-- Stored items --
-- ==== Sys2Proof/Certificates/Slice0/Obligations.lean ====
section
/-! DEFINITION. The statements about the machine, one `Prop` each. Unless a statement says otherwise its commands run while
no other agent moves (`s.sched = []`), so that a record equation is also the frame: every field it does not name is
unchanged. Statements about every schedule are at the end. -/

open Sys2Proof Sys2Proof.Machine

/-! ### Command words (30_encoding) -/

/-- Decoding the word, or the thirteen bytes, of any command gives the command back (R100 to R102, 20_memory R75). -/
def Obligations.DecodeOfEncode : Prop :=
  ∀ i : Instr, decode (encode i) = .ok i ∧ decodeBytes (encodeBytes i) = .ok i

/-- A word that decodes is the word of the command it decodes to: no bit of a legal word is ignored (R100, R102). -/
def Obligations.EncodeOfDecode : Prop :=
  ∀ (w : CmdWord) (i : Instr), decode w = .ok i → encode i = w

/-- A few words of 95_test_vectors section 2.1, and two illegal ones. -/
def Obligations.DecodedWords : Prop :=
  decode 0x01000000080000000000000000#104 = .ok (.read32 0x8) ∧
  decode 0x02FFFFFFFF00000000000000D8#104 = .ok (.write32 0xFFFFFFFF 0xD8) ∧
  decode 0x04041402400000000000000000#104 = .ok (.writeIo 0x04140240 0x0) ∧
  decode 0x10001000000000000000101000#104 = .ok (.ringInit 0x00100000 0x00101000) ∧
  decode 0x200000004000000000000000B0#104 = .ok (.submit 64 0xB0) ∧
  decode 0x31000000100000000000000000#104 = .ok (.poll 16) ∧
  decode 0x33000000000000000000000000#104 = .error (.unknownOpcode 0x33) ∧
  decode 0x11000000000000000000000001#104 = .error (.nonzeroMustBeZero 0x11)

/-- With a legal word on the command port, one step takes the word and runs `exec` of the command it decodes to (R100:
commands enter as words; 45_device_agent R240). That ONE step is the whole command, where R240 makes a step one
primitive, is the model's choice (notes/assumptions/17.md). -/
def Obligations.StepRunsCommand : Prop :=
  ∀ (s : State) (w : CmdWord) (i : Instr), s.port = some w → decode w = .ok i →
    step s = exec i { s with port := none }

/-- An `op` outside R101, or a non-zero must-be-zero bit, is answered ILLEGAL_COMMAND with no other effect (R108). -/
def Obligations.IllegalWord : Prop :=
  ∀ (s : State) (w : CmdWord), s.port = some w →
    (CmdWord.op w ∉ [0x01, 0x02, 0x03, 0x04, 0x10, 0x11, 0x12, 0x13, 0x14, 0x15, 0x20, 0x21, 0x30, 0x31, 0x32] ∨
      ∃ f, formatOf (CmdWord.op w) = some f ∧ (w.extractLsb' 0 96 &&& f.mustBeZero) ≠ 0) →
    step s = .next ({ s with port := none }.ends [] (.refuse .illegalCommand))
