/-! ### Well-formedness (30_encoding R102, R108; 00_scope R8 to R11) -/

/-- One word for each format with a must-be-zero bit set (vectors VE16 to VE21), and an unknown opcode (VE12). -/
theorem test_ill_formed_words :
    CmdWord.legal 0x11000000000000000000000001#104 = false ∧ CmdWord.legal 0x13000000010000000000000000#104 = false ∧
    CmdWord.legal 0x01000000080000000000000001#104 = false ∧ CmdWord.legal 0x020000000100000001000000D8#104 = false ∧
    CmdWord.legal 0x31000000108000000000000000#104 = false ∧ CmdWord.legal 0x10001000000000000100101000#104 = false ∧
    CmdWord.legal 0x00000000000000000000000000#104 = false := by decide

/-- A configuration that breaks each constraint of R8, and one with another descriptor size than R104 gives. -/
theorem test_ill_formed_sizes :
    Cfg.sizesOk { nTx := 1 } = false ∧ Cfg.sizesOk { nRx := 1 } = false ∧ Cfg.sizesOk { nTx := 0x10000000 } = false ∧
    Cfg.sizesOk { nRx := 0x10000000 } = false ∧ Cfg.sizesOk { blockSize := 59 } = false ∧
    Cfg.sizesOk { blockSize := 65536 } = false ∧ Cfg.sizesOk { descSize := 8 } = false := by decide

/-- A configuration that breaks each constraint of R9: two names at one offset, a misaligned offset, an offset outside
the region, a misaligned table, a table past the region or past 2^32, a table over a named register. -/
theorem test_ill_formed_map :
    Cfg.mapOk { regTipg := 0x400 } = false ∧ Cfg.mapOk { regTipg := 0x411 } = false ∧
    Cfg.mapOk { regTipg := 0x20000 } = false ∧ Cfg.mapOk { regMta := 0x5202 } = false ∧
    Cfg.mapOk { regMta := 0x1FFFC } = false ∧ Cfg.mapOk { regMta := 0xFFFFFFFC, mmioSize := 2 ^ 33 } = false ∧
    Cfg.mapOk { regMta := 0x5300 } = false ∧ Cfg.mapOk { mtaEntries := 0, regMta := 0x400 } = false ∧
    Cfg.mapOk { mtaEntries := 0, regMta := 0x20000 } = false ∧ Cfg.mapOk { mtaEntries := 0 } = true := by decide +kernel

/-- A configuration that breaks each constraint of R10. -/
theorem test_ill_formed_masks :
    Cfg.masksOk { icrTxdw := 0 } = false ∧ Cfg.masksOk { icrRxt0 := 0x11 } = false ∧ Cfg.masksOk { rctlEn := 0 } = false ∧
    Cfg.masksOk { tctlEn := 0 } = false ∧ Cfg.masksOk { ctrlRst := 0 } = false ∧ Cfg.masksOk { mancArpEn := 0 } = false ∧
    Cfg.masksOk { rahAv := 0 } = false ∧ Cfg.masksOk { rctlSz2048 := 0x8000 } = false := by decide

/-- A configuration that breaks each constraint of R11. -/
theorem test_ill_formed_descriptor_masks :
    Cfg.descOk { txdCmdEop := 0 } = false ∧ Cfg.descOk { txdCmdRs := 0 } = false ∧ Cfg.descOk { txdStatDd := 0 } = false ∧
    Cfg.descOk { rxdStatDd := 0 } = false ∧ Cfg.descOk { txdCmdRs := 0x09 } = false := by decide

/-- The default configuration meets every constraint. -/
theorem test_default_cfg_wf : Cfg.wf {} = true := by decide +kernel
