-- ==== Sys2Proof/Proofs/LoadStore.lean ====
section
/-! PROOFS. `sw` and `lw` (`43_load_store.md`). Inside data memory each completes with the one word it names;
outside, the two take one fault by one argument. -/

namespace Sys2Proof.Machine

/-! ### An index outside data memory (R195) -/

/-- `sw` and `lw` send the sum of their sources to the load/store unit, which faults on any index outside 0 to
1999. -/
theorem takesFault_of_index_outside {o : Opcode} (ho : o = .sw ∨ o = .lw) {s : State} {d s1 s2 : Operand}
    {idx : Int} (hres : frameResolves d s1 s2) (hidx : idx = wrap32 (operandInt s s1 + operandInt s s2))
    (hout : idx < 0 ∨ 1999 < idx) :
    TakesFault (exec (o.instr d s1 s2) s) s (.outOfRangeAddress idx) := by
  obtain ⟨v, hv⟩ := exists_resolveAll hres s
  obtain ⟨-, h1, h2⟩ := operandInt_of_resolveAll hv
  obtain rfl : (v.s1 + v.s2).toInt = idx := by rw [toInt_add_eq_wrap32, hidx, h1, h2]
  obtain ⟨hread, hwrite⟩ := (memoryAccessIsBoundsChecked s.mem (v.s1 + v.s2) v.d).2 hout
  rcases ho with rfl | rfl
  · have hstep : memoryStep (Control.ofInstr (.sw d s1 s2)) (alu .store v.d v.s1 v.s2 s.pc) s.mem =
        .error (.outOfRangeAddress (v.s1 + v.s2).toInt) := by
      simp [memoryStep, Control.ofInstr, alu, hwrite]
    exact ⟨s.ctl, executeFrame_memory_error hv hstep⟩
  · have hstep : memoryStep (Control.ofInstr (.lw d s1 s2)) (alu .load v.d v.s1 v.s2 s.pc) s.mem =
        .error (.outOfRangeAddress (v.s1 + v.s2).toInt) := by
      simp [memoryStep, Control.ofInstr, alu, aluResult, hread]
    exact ⟨s.ctl, executeFrame_memory_error hv hstep⟩

/-! ### `sw` -/

/-- Data memory after a write that succeeds, read as signed (R56). -/
theorem toInt_word_of_memWrite {s : State} {m : Memory} {idx v : Word} (hm : s.mem.wf)
    (h : memWrite s.mem idx v = .ok m) (k : Nat) :
    (m.word k).toInt = wordsStored s idx.toInt v.toInt k := by
  rw [(word_of_memWrite hm h k).2, apply_ite BitVec.toInt]
  rfl

/-- Settles O28: the step is `exec_sw_of_index`, whose one write fixes every word; outside it is
`takesFault_of_index_outside`. -/
theorem storeWordWritesOneWord : Obligations.StoreWordWritesOneWord := by
  refine ⟨fetchesFrame_instr (o := .sw) (by decide), faultsOnMalformed_instr (o := .sw) (by decide),
    fun s d s1 s2 idx hm hres hidx => ⟨fun h0 hle => ?_, ?_⟩⟩
  · lift idx to ℕ using h0
    obtain ⟨i, v, m, hi, hv, hw, he⟩ := exec_sw_of_index hres hidx (by omega)
    rw [← hi, ← hv]
    exact completesWith_of_exec_eq_complete he (toInt_add_four s.pc) (fun _ => rfl)
      (toInt_word_of_memWrite hm hw)
  · exact takesFault_of_index_outside (.inl rfl) hres hidx

/-! ### `lw` -/

/-- Settles O29: the step is `exec_lw_of_index`, which writes the word back; outside it is
`takesFault_of_index_outside`. -/
theorem loadWordReadsOneWord : Obligations.LoadWordReadsOneWord := by
  refine ⟨fetchesFrame_instr (o := .lw) (by decide), faultsOnMalformed_instr (o := .lw) (by decide),
    fun s d s1 s2 idx hres hidx => ⟨fun h0 hle => ?_, ?_⟩⟩
  · lift idx to ℕ using h0
    exact completesWith_of_exec_eq_complete (exec_lw_of_index hres hidx (by omega)) (toInt_add_four s.pc)
      (toInt_read_writeBack s d (s.word idx)) fun _ => rfl
  · exact takesFault_of_index_outside (.inr rfl) hres hidx

/-! ### The frame of `sw`, on any cell list -/

theorem cellsRead_consCell_of_ne {i k : Nat} (hk : k ≠ i) (v : Word) (rest : List (Nat × Word)) :
    cellsRead (consCell i v rest) k = cellsRead rest k := by
  unfold consCell
  split
  · rfl
  · exact if_neg hk.symm

/-- Away from its index a write changes no word, canonical form or not: whichever cell it puts in, replaces or
drops has that index. -/
theorem cellsRead_cellsWrite_of_ne {i k : Nat} (hk : k ≠ i) (v : Word) (cells : List (Nat × Word)) :
    cellsRead (cellsWrite cells i v) k = cellsRead cells k := by
  induction cells with
  | nil => exact cellsRead_consCell_of_ne hk v []
  | cons c rest ih =>
    obtain ⟨a, w⟩ := c
    simp only [cellsWrite]
    split
    · exact cellsRead_consCell_of_ne hk v _
    · split
      · rename_i hia
        rw [cellsRead_consCell_of_ne hk, cellsRead, if_neg (hia ▸ hk.symm)]
      · rw [cellsRead, cellsRead, ih]

theorem word_of_memWrite_of_ne {m m' : Memory} {idx v : Word} (h : memWrite m idx v = .ok m') {k : Nat}
    (hk : (k : Int) ≠ idx.toInt) : m'.word k = m.word k := by
  rcases memWrite_cases m idx v with ⟨hin, hw⟩ | ⟨-, hw⟩ <;> cases hw.symm.trans h
  have hidx := toNat_of_toInt_nonneg idx ((inMemory_iff idx).1 hin).1
  exact cellsRead_cellsWrite_of_ne (by omega) v m.cells

/-- Settles O38: by `exec_memoryAfter` memory is as it was, or with one word stored at the sum of the sources, and
that only if the operands resolve; `sw` names no destination. -/
theorem storeInstructionFrame : Obligations.StoreInstructionFrame := by
  intro s t d s1 s2 h
  have hreg : ∀ r, ¬ WritesRegister (.sw d s1 s2) (.reg r) := fun r hw => hw.ne_sw d s1 s2 rfl
  have hmem : t.mem = s.mem ∨
      ∃ v, resolveAll s d s1 s2 = .ok v ∧ memWrite s.mem (v.s1 + v.s2) v.d = .ok t.mem := by
    rcases exec_memoryAfter h with hm | ⟨_, _, _, v, ⟨⟩, hv, hw⟩
    · exact .inl hm
    · exact .inr ⟨v, hv, hw⟩
  refine ⟨fun r => exec_readReg h fun hr => hreg r hr.1, ?_, ?_, exec_program h, exec_traceEnable h⟩
  · intro v idx hv hidx k hk
    obtain rfl : v.s1 + v.s2 = idx := Option.some.inj hidx
    rcases hmem with hm | ⟨v', hv', hw⟩
    · exact congrArg (Memory.word · k) hm
    · cases hv'.symm.trans hv
      exact word_of_memWrite_of_ne hw hk
  · intro f hf k
    rcases hmem with hm | ⟨v, hv, -⟩
    · exact congrArg (Memory.word · k) hm
    · cases hv.symm.trans hf

end Sys2Proof.Machine
end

-- Exercise prompt --
Up to and including the line with "decode 0x01000000080000000000000000#104 = .ok", transcribe the entries above exactly, starting from their first line.

-- Written solution --
-- ==== Sys2Proof/Certificates/Slice0/Obligations.lean ====
section
/-! DEFINITION. The statements about the machine, one `Prop` each. Unless a statement says otherwise its commands run while
no other agent moves (`s.sched = []`), so that a record equation is also the frame: every field it does not name is
unchanged. Statements about every schedule are at the end. -/

open Sys2Proof Sys2Proof.Machine

/-! ### Command words (30_encoding) -/

/-- Decoding the word, or the thirteen bytes, of any command gives the command back (R100 to R102, 20_memory R75). -/
def Obligations.DecodeOfEncode : Prop :=
  ∀ i : Instr, decode (encode i) = .ok i ∧ decodeBytes (encodeBytes i) = .ok i

/-- A word that decodes is the word of the command it decodes to: no bit of a legal word is ignored (R100, R102). -/
def Obligations.EncodeOfDecode : Prop :=
  ∀ (w : CmdWord) (i : Instr), decode w = .ok i → encode i = w

/-- A few words of 95_test_vectors section 2.1, and two illegal ones. -/
def Obligations.DecodedWords : Prop :=
  decode 0x01000000080000000000000000#104 = .ok (.read32 0x8) ∧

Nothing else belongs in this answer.